Basic and Diluted Net Loss Per Common Share

     Basic net loss per common share is computed using the weighted average number of common shares outstanding and diluted net loss per common share is computed using the weighted average number of common shares and common equivalent shares outstanding. Common equivalent shares related to stock options and warrants totaling 2,127,866 and 9,698,416 for the three months ended March 31, 2003 and 2002, respectively, are excluded from the computation of diluted net loss per common share because their effect was antidilutive.

Derivatives

     The Company accounts for the fair values of the warrants to purchase common stock and conversion options of its convertible notes in accordance with SFAS No. 133, which requires the Company to bifurcate and separately account for its embedded derivatives contained in the Company’s convertible notes. The Company is required to carry these embedded derivatives on its balance sheet at fair value and the unrealized changes in the value of these embedded derivatives are reflected in net income as changes in fair values of warrants to purchase common stock and conversion options of convertible notes.

Recent Accounting Pronouncements

     In January 2003, the Financial Accounting Standards Board (“FASB”) issued FASB Interpretation (“FIN”) No. 46, “Consolidation of Variable Interest Entities” which requires the consolidation by primary beneficiaries of variable interest entities (“VIEs”), as defined. The Company is subject to its provisions effective after January 31, 2003 for newly-acquired VIEs and the first fiscal or interim period beginning after June 15, 2003 for VIE holdings acquired prior to February 1, 2003. The adoption of FIN No. 46 is not expected to have a material effect on the Company’s financial statements.

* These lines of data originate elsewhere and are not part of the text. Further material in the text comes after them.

-- ==== Sys2Proof/Machine/Lighter.lean ====
section
/-! DEFINITION. The L slot at issue: copies, code fills, host copies, the stage counter, and the bank ALUs' local atomics
(11, R310 to R322; 06, R178 to R181; 05, R158, R159). -/

namespace Sys2Proof.Machine

/-! ### Copies (R313 to R315) -/

/-- Faults of a transfer between the core's slice and a translated far side: OPERAND 3, 6 and 1, then XLATE, and BANK of
a first piece that moves at once (R379). DESIGN CHOICE (log entry 30): R308 allows 65,536 pieces and R312 gives a copy to or from a
stack of more than 16,384 no size class, whatever its bytes: it raises OPERAND 6. -/
def transferFaults (s : State) (g need : Nat) (r : Word) (lslot : Bool) (n lo fa : Nat) (ps : Pieces) (x : Xfer) (d : Nat) :
    List FaultRec :=
  let total := extentOf (ps.map (·.2.2)) 0
  let size := shapeFaults s g n ps ++
    (if isStack x.dst ∧ 16384 < ps.length then [slotFault s 0x0A 6 0 0] else [])
  let range := localFaults s lo ps
  let fs := capacityFaults s g ++ routeFaults s r ++ size ++ farRange s fa ++ range
  tableFaults s g ++
    (if fs = [] then farFaults s g need r lslot fa (if x.mask = 0 then [] else ps) else ofExtent total fs) ++
    (if size ++ range = [] then firstPortFaults s g x d else [])

/-- A bad table entry met by a lookup is to be repaired (R413). -/
def lookup (s : State) (guard : Bool) : State := if guard then askRepair s s.cur.g else s

/-- A copy of any kind: its transfer, from the state with its ordinal taken. -/
def copyOp (ins : Instr) (m : Md) (need n lo fa d : Nat) (r : Word) (ps : Pieces) (make : State → Nat → Xfer)
    (extra : List FaultRec) (reg : Bool) (s : State) : Host.Outcome State Fault Refusal :=
  let g := s.cur.g
  let guard := guardMd s m
  let fs := operandFaults s ins ++ deadFaults s ++
    (if guard then (if extra = [] then transferFaults s g need r (decide (s.cur.slot = 4)) n lo fa ps (make s 0) d
      else tableFaults s g ++ ofExtent (extentOf (ps.map (·.2.2)) 0) extra)
     else [])
  engineOp fs (fun k s =>
    let s := countOperands s ins
    if guard then startXfer s g (make s k) d (rtPath r) reg else s) (lookup s guard)

/-- CPY, CPYS and CPYM. DESIGN CHOICE (log entry 30): a get of no bytes is checked for the read of its far address that a get is; R181
speaks of writes, and of HCPY. -/
def plainCopy (ins : Instr) (kind : Nat) (put full : Bool) (mask : Word) (i : BitVec 4) (d a : RegField) (sh : BitVec 3)
    (m : Md) (extra : List FaultRec) (s : State) : Host.Outcome State Fault Refusal :=
  let g := s.cur.g
  let r := routeReg s g i.toNat
  let lo := (sVal s a).toNat
  let fa := (sVal s d).toNat
  let ps := piecesOf s g sh.toNat full lo fa
  let stg := decide (xfOf m / 2 ^ 19 % 2 = 1)
  let c := cnow s g
  copyOp ins m (if put then 2 else 1) sh.toNat lo fa c r ps (fun s k =>
    routed s g { newXfer s g kind k put stg r with mask := mask } r fa c ps) extra false s

def execCpy (put : Bool) (i : BitVec 4) (d a : RegField) (sh : BitVec 3) (m : Md) (s : State) :
    Host.Outcome State Fault Refusal := plainCopy (.cpy put i d a sh m) 0 put false (BitVec.allOnes 64) i d a sh m [] s

def execCpys (put : Bool) (i : BitVec 4) (d a : RegField) (sh : BitVec 3) (m : Md) (s : State) :
    Host.Outcome State Fault Refusal := plainCopy (.cpys put i d a sh m) 1 put true (BitVec.allOnes 64) i d a sh m [] s

/-- CPYM (R314): the far bytes that the mask register enables; its addresses and RUN are whole lines. -/
def execCpym (i : BitVec 4) (d a : RegField) (sh : BitVec 3) (m : Modifier) (s : State) :
    Host.Outcome State Fault Refusal :=
  let g := s.cur.g
  let lo := (sVal s a).toNat
  let fa := (sVal s d).toNat
  let extra := if lo % 64 ≠ 0 then [slotFault s 0x0A 1 (lo % 2 ^ 48) 0]
    else if fa % 64 ≠ 0 then [slotFault s 0x0A 1 (fa % 2 ^ 48) 0]
    else if shRun s g sh.toNat % 64 ≠ 0 then [slotFault s 0x0A 6 0 0] else []
  plainCopy (.cpym i d a sh m) 2 true false (mReg (coreOf s g) (m.xf.toNat % 8)) i d a sh (some m) extra s

/-! ### CPYT (R156, R157, R315) -/

/-- Pieces of the footer have local offsets from 2^21, which no slice has. -/
def footerOff (j : Nat) : Nat := 2 ^ 21 + 64 * j

/-- A tile's pieces: its lines, and the nine lines of its footer, at the record's end or at the far core's margin storage. -/
def tilePieces (fmt lo fa : Nat) : Pieces :=
  let n := tileBytes fmt / 64
  (List.range n).map (fun k => (((lo + 64 * k : Nat) : Int), ((fa + 64 * k : Nat) : Int), 64))
def footerPieces (fmt fa home : Nat) : List (Nat × Nat × Nat × Nat) :=
  let n := tileBytes fmt
  (List.range 9).map (fun j =>
    if isStack home then (footerOff j, fa + n + 64 * j, 0, 64) else (footerOff j, fa, home * 2 ^ 30 + footerOff j, 64))

/-- The transfer of a CPYT, with its footer. -/
def tileXfer (s : State) (g k : Nat) (put stg : Bool) (e fmt : Nat) (r : Word) (lo fa c : Nat) : Xfer :=
  let ps := tilePieces fmt lo fa
  let x := routed s g { newXfer s g 3 k put stg r with entry := e, fmt := fmt } r fa c ps
  let foot := (footerPieces fmt fa x.dst).map (fun p =>
    if isStack x.dst then (p.1, p.2.1, translate s g p.2.1, p.2.2.2) else p)
  { x with pieces := x.pieces ++ foot, land := landingOf s g x.dst r (!put) c (ps.length + 9) x.pace }

/-- CPYT. -/
def execCpyt (put : Bool) (i : BitVec 4) (d a : RegField) (m : Modifier) (s : State) :
    Host.Outcome State Fault Refusal :=
  let g := s.cur.g
  let r := routeReg s g i.toNat
  let lo := (sVal s a).toNat
  let fa := (sVal s d).toNat
  let e := m.xf.toNat % 64
  let fmt := m.xf.toNat / 64 % 16
  let stg := m.xf.getLsbD 19
  let c := cnow s g
  let stack := decide (rtKind r = 1)
  let tile := tilePieces fmt lo fa
  let ps := if stack then tile ++ ((List.range 9).map (fun j =>
    (((0 : Nat) : Int), ((fa + tileBytes fmt + 64 * j : Nat) : Int), 64)) : Pieces) else tile
  let extra := if lo % 256 ≠ 0 then [slotFault s 0x0A 1 (lo % 2 ^ 48) 0]
    else if fa % (if stack then 64 else 256) ≠ 0 then [slotFault s 0x0A 1 (fa % 2 ^ 48) 0] else []
  let ins : Instr := .cpyt put i d a m
  let guard := guardOf s m
  let x := tileXfer s g 0 put stg e fmt r lo fa c
  let range := localFaults s lo tile
  let fs := extra ++ capacityFaults s g ++ routeFaults s r ++ farRange s fa ++ range
  let all := operandFaults s ins ++ deadFaults s ++ (if guard then
    tableFaults s g ++ (if fs = [] then farFaults s g (if put then 2 else 1) r true fa ps
      else ofExtent (extentOf (x.pieces.map (·.2.2.2)) 0) fs) ++
      (if extra ++ range = [] then firstPortFaults s g x c else []) else [])
  engineOp all (fun k s =>
    let s := countOperands s ins
    if guard then startXfer s g (tileXfer s g k put stg e fmt r lo fa c) c (rtPath r) (!put) else s) (lookup s guard)

/-! ### CODE (R99, R316) -/

/-- Targets of a CODE: core, and cycles its landing follows the issuer's data (R99). -/
def codeTargets (s : State) (g v : Nat) (gang : Option Gang) : List (Nat × Nat) :=
  match v, gang with
  | 1, some x =>
    let far := x.members.foldl (fun a m => max a (intraCores s g m.1)) 0
    x.members.map (fun m => (m.1, far + m.2))
  | 2, _ =>
    let l := g / 512 * 512 + layerOf g * 48
    (((List.range 48).map (l + ·)).filter (goodCore s)).map (fun c => (c, scopeDiameter s g 2))
  | _, _ => [(g, 0)]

2. Goodwill and Intangible Assets

     Effective January 1, 2002, the Company completed the adoption of SFAS No. 141, “Business Combinations,” and SFAS No. 142, “Goodwill and Other Intangible Assets.” SFAS No. 141 requires all business combinations initiated after June 30, 2001 to be accounted for using the purchase method of accounting. As required by SFAS No. 142, the Company discontinued amortizing the remaining balances of goodwill as of January 1, 2002. All remaining and future acquired goodwill will be subject to impairment tests annually, or earlier if indicators of potential impairment exist, using a fair-value-based approach. When evaluating goodwill for potential impairment, the Company first compares the fair value of the reporting unit, based on market values of the reporting unit or on the present value of estimated future cash flows, with its carrying amount. If the estimated fair value of the reporting unit is less than its carrying amount, an impairment loss calculation is prepared. The impairment loss calculation compares the implied fair value of the reporting unit goodwill with the carrying amount of that goodwill. If the carrying amount of the reporting unit goodwill exceeds the implied fair value of that goodwill, an impairment loss is recognized in an amount equal to that excess. All other intangible assets will continue to be amortized over their estimated useful lives and assessed for impairment under SFAS No. 144, “Accounting for the Impairment or Disposal of Long-Lived Assets.”

     In conjunction with the implementation of SFAS No. 142, the Company completed a goodwill impairment review as of January 1, 2002 and found no impairment on that date.